Today only a tiny fraction of the music buying public is online. And by the time that equation changes, it might be impossible to tell the difference because broadcast, cable and the Net since digital subscriber radio and selectable television programming will likely be delivered via TCP/IP. But the shift to the Net will occur one way or the other. And this change also threatens to shift the balance of power way from traditional record companies and towards new, online marketing companies that can manage e-mail mailing lists for artists, do direct merchandise sales for artists, sell tickets online, and the like.

* Artistic Development. This is perhaps the most misunderstood and most under-appreciated aspect of what a record company brings to the table. Not only are artists, quite often, not their own best critics; but the goal of selling a lot of records is often at odds with a creator's artistic goals. Anyone who has ever worked with a sympathetic and capable producer, artist & repertoire man, or editor knows that having an outsider intelligence help balance those goals can immeasurably improve the final product.

At their worst, record companies chew up artists and spit out product, or manufacture teen idols according to focus group responses. But at their best, record companies nurture artists and help them develop products that tread the fine line between creativity and commerce. Some artists -- the Grateful Dead, Frank Zappa, and others -- have successfully "productized" their output outside of the traditional production chain. Others, like Prince, have been less successful.

Although it's impossible to say what if anything would have been different creatively if Prince had created his most recent work in conjunction with a major label machine, it is likely that no major label would have let him release, as a commercial matter, a three-CD set followed by a five CD set. Prince -- who no longer uses the name but uses an unpronouncable symbol in its place -- has since inked a promotion and distribution deal with a major label for his latest album.

So, what will the successful Internet music company look like? It will include a number of destination brands designed to appeal to market segments from consumers of teen dance acts like Britney Spears to consumers of European concert music. It will offer a range of financing services to artists from outright cash investments to investment syndication to services for equity deals that will trade financial participation in the commercial exploitation of a master in return for services like A&R, direct marketing, and promotion. It will sell services like e-mail mailing list maintenance and the like to artists and artists' management for a cash fee. And it will develop new kind of music deliverables -- from subscription services to a given artists' output to new radio-like platforms.
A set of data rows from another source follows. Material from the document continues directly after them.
theorem execCellJobStart_fr {wF : Nat} {zF : State} (die : Nat) (core : Nat) (engine : Nat) (x : TileJob) {s : State} (hF : Frame wF zF s) (hW : Sub 0x28a187fbe2e13cff wF) :
    FrameO wF zF (execCellJobStart die core engine x s) := by
  unfold execCellJobStart
  repeat' first
    | (with_reducible assumption)
    | (with_reducible exact hW)
    | (with_reducible exact Sub.trans (Sub.mk (by decide)) hW)
    | (with_reducible apply State_sequence_fr)
    | (with_reducible refine FrameO.next ?_)

theorem execVectorInstruction_fr {wF : Nat} {zF : State} (die : Nat) (core : Nat) (op : VecOp) {s : State} (hF : Frame wF zF s) (hW : Sub 0x28a187fbe2e13cff wF) :
    FrameO wF zF (execVectorInstruction die core op s) := by
  unfold execVectorInstruction
  repeat' first
    | (with_reducible assumption)
    | (with_reducible exact hW)
    | (with_reducible exact Sub.trans (Sub.mk (by decide)) hW)
    | (with_reducible apply State_sequence_fr)
    | (with_reducible refine FrameO.next ?_)

theorem execDmaTransfer_fr {wF : Nat} {zF : State} (die : Nat) (core : Nat) (x : TileDma) {s : State} (hF : Frame wF zF s) (hW : Sub 0x28a187fbe2e13cff wF) :
    FrameO wF zF (execDmaTransfer die core x s) := by
  unfold execDmaTransfer
  repeat' first
    | (with_reducible assumption)
    | (with_reducible exact hW)
    | (with_reducible exact Sub.trans (Sub.mk (by decide)) hW)
    | (with_reducible apply State_sequence_fr)
    | (with_reducible refine FrameO.next ?_)

theorem execFence_fr {wF : Nat} {zF : State} (die : Nat) (core : Nat) {s : State} (hF : Frame wF zF s) (hW : Sub 0x28a187fbe2e13cff wF) :
    FrameO wF zF (execFence die core s) := by
  unfold execFence
  repeat' first
    | (with_reducible assumption)
    | (with_reducible exact hW)
    | (with_reducible exact Sub.trans (Sub.mk (by decide)) hW)
    | (with_reducible apply State_sequence_fr)
    | (with_reducible refine FrameO.next ?_)

theorem State_nextJob_fr {wF : Nat} {zF : State} {s : State} (k : Nat) (core : Nat) (engine : Nat) (hF : Frame wF zF s) (hW : Sub 0x202185fbe2e13cff wF) :
    Frame wF zF (State.nextJob s k core engine) := by
  unfold State.nextJob
  repeat' first
    | (with_reducible assumption)
    | (with_reducible exact hW)
    | (with_reducible exact Sub.trans (Sub.mk (by decide)) hW)
    | (with_reducible apply State_modCore_fr)
    | (with_reducible apply State_dispatch_fr)
    | (with_reducible refine Frame.getD (fun _ _ => ?_) ?_)
    | (with_reducible (apply Frame.of_pair; assumption))
    | (with_reducible (apply Frame.of_pair'; assumption))
    | (intro x; refine Frame.cut (w := wF) (z := zF) (x := x) ?_ ?_ <;> [subst x; (intro _; clear_value x)])
    | (intro x; clear_value x)
    | (intro _)
    | lift_lets
    | split

theorem State_jobDone_fr {wF : Nat} {zF : State} {s : State} (k : Nat) (core : Nat) (engine : Nat) (cell : Nat) (hF : Frame wF zF s) (hW : Sub 0x28a187fbe2e13cff wF) :
    Frame wF zF (State.jobDone s k core engine cell) := by
  unfold State.jobDone
  repeat' first
    | (with_reducible assumption)
    | (with_reducible exact hW)
    | (with_reducible exact Sub.trans (Sub.mk (by decide)) hW)
    | (with_reducible apply State_modCore_fr)
    | (with_reducible apply State_nextJob_fr)
    | (with_reducible apply State_drain_fr)
    | (with_reducible refine Frame.foldl (fun _ _ _ => ?_) _ ?_)
    | (with_reducible refine Frame.foldl1 (fun _ _ _ => ?_) _ ?_)
    | (with_reducible refine Frame.foldl2 (fun _ _ _ => ?_) _ ?_)
    | (with_reducible (apply Frame.of_pair; assumption))
    | (with_reducible (apply Frame.of_pair'; assumption))
    | (intro x; refine Frame.cut (w := wF) (z := zF) (x := x) ?_ ?_ <;> [subst x; (intro _; clear_value x)])
    | (intro x; clear_value x)
    | (intro _)
    | lift_lets
    | split

theorem execCellJobDone_fr {wF : Nat} {zF : State} (die : Nat) (core : Nat) (engine : Nat) (cell : Nat) {s : State} (hF : Frame wF zF s) (hW : Sub 0x28a187fbe2e13cff wF) :
    FrameO wF zF (execCellJobDone die core engine cell s) := by
  unfold execCellJobDone
  repeat' first
    | (with_reducible assumption)
    | (with_reducible exact hW)
    | (with_reducible exact Sub.trans (Sub.mk (by decide)) hW)
    | (with_reducible apply State_jobDone_fr)
    | (with_reducible refine FrameO.next ?_)

theorem execDmaComplete_fr {wF : Nat} {zF : State} (die : Nat) (core : Nat) (ctx : Nat) (srcError : Bool) {s : State} (hF : Frame wF zF s) (hW : Sub 0x28a187fbe2e13cff wF) :
    FrameO wF zF (execDmaComplete die core ctx srcError s) := by
  unfold execDmaComplete
  repeat' first
    | (with_reducible assumption)
    | (with_reducible exact hW)
    | (with_reducible exact Sub.trans (Sub.mk (by decide)) hW)
    | (with_reducible apply State_modCore_fr)
    | (with_reducible apply State_failEntry_fr)
    | (with_reducible apply State_dmaMove_fr)
    | (with_reducible apply State_drain_fr)
    | (with_reducible refine FrameO.next ?_)
    | (with_reducible (apply Frame.of_pair; assumption))
    | (with_reducible (apply Frame.of_pair'; assumption))
    | (intro x; refine Frame.cut (w := wF) (z := zF) (x := x) ?_ ?_ <;> [subst x; (intro _; clear_value x)])
    | (intro x; clear_value x)
    | (intro _)
    | lift_lets
    | split

theorem execPaletteSlotLoadDone_fr {wF : Nat} {zF : State} (die : Nat) (core : Nat) {s : State} (hF : Frame wF zF s) (hW : Sub 0x40000000000 wF) :
    FrameO wF zF (execPaletteSlotLoadDone die core s) := by
  unfold execPaletteSlotLoadDone
  repeat' first
    | (with_reducible assumption)
    | (with_reducible exact hW)
    | (with_reducible exact Sub.trans (Sub.mk (by decide)) hW)
    | (with_reducible apply State_modCore_fr)
    | (with_reducible refine FrameO.next ?_)
    | (intro x; refine Frame.cut (w := wF) (z := zF) (x := x) ?_ ?_ <;> [subst x; (intro _; clear_value x)])
    | (intro x; clear_value x)
    | (intro _)
    | lift_lets
    | split

theorem State_rerunSteps_fr {wF : Nat} {zF : State} {s : State} (hF : Frame wF zF s) (hW : Sub 0x2000000000000000 wF) :
    Frame wF zF (State.rerunSteps s) := by
  unfold State.rerunSteps
  repeat' first
    | (with_reducible assumption)
    | (with_reducible exact hW)
    | (with_reducible exact Sub.trans (Sub.mk (by decide)) hW)
    | (with_reducible apply State_requestKill_fr)
    | (with_reducible refine Frame.foldl (fun _ _ _ => ?_) _ ?_)
    | (with_reducible refine Frame.foldl1 (fun _ _ _ => ?_) _ ?_)
    | (with_reducible refine Frame.foldl2 (fun _ _ _ => ?_) _ ?_)
    | (intro _)

theorem State_gtDone_fr {wF : Nat} {zF : State} {s : State} (k : Nat) (core : Nat) (engine : Nat) (cell : Nat) (after : Bool) (checks : List W32) (hF : Frame wF zF s) (hW : Sub 0x29a185fbe2e13cff wF) :
    Frame wF zF (State.gtDone s k core engine cell after checks) := by
  unfold State.gtDone
  repeat' first
    | (with_reducible assumption)
    | (with_reducible exact hW)
    | (with_reducible exact Sub.trans (Sub.mk (by decide)) hW)
    | (with_reducible apply State_modCore_fr)
    | (with_reducible apply State_modDie_fr)
    | (with_reducible apply State_loseCore_fr)
    | (with_reducible apply State_raise_fr)
    | (with_reducible apply State_rerunSteps_fr)
    | (with_reducible apply State_faultTrigger_fr)
    | (intro x; refine Frame.cut (w := wF) (z := zF) (x := x) ?_ ?_ <;> [subst x; (intro _; clear_value x)])
    | (intro x; clear_value x)
    | (intro _)
    | lift_lets
    | ((fail_if_success split); with_reducible apply Frame.upd_steps)
    | split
So the $64 million question is: Can the traditional music companies adapt to this new environment? Maybe. Certainly some, like Sony, are trying. But to succeed in this environment they'll have to give up the kind of total ownership of intellectual property around which they've built the economics of their industry; and that's unlikely to happen. Just this month Sony has become embroiled in a controversy over a reported provision in its standard artists' contracts that would give the company lifetime ownership over an artist's name for use in URLs. Under the provision, if Bob Dylan should leave Columbia Records, Sony would still own the right to the URL bobdylan.com.

Furthermore, the history of the battle of old media v. new media to date suggests that it is almost always the nimble online-only start-up that wins, not the old line media behemoth. Of course the answer will be moot for some time to come as record companies find new ways to use the Internet to exploit the library of back catalog they already own, and as music continues to be sold, predominantly, in the bricks and mortar environment.

But if the question were such an inappropriate one we wouldn't be living in a world where artists like Tom Petty are battling with their record companies over online strategies, thousands of students are uploading and downloading compressed music files with the pace at which they can normally be seen swigging beers, and where a company like MP3.Com can have a $2.5 billion market cap.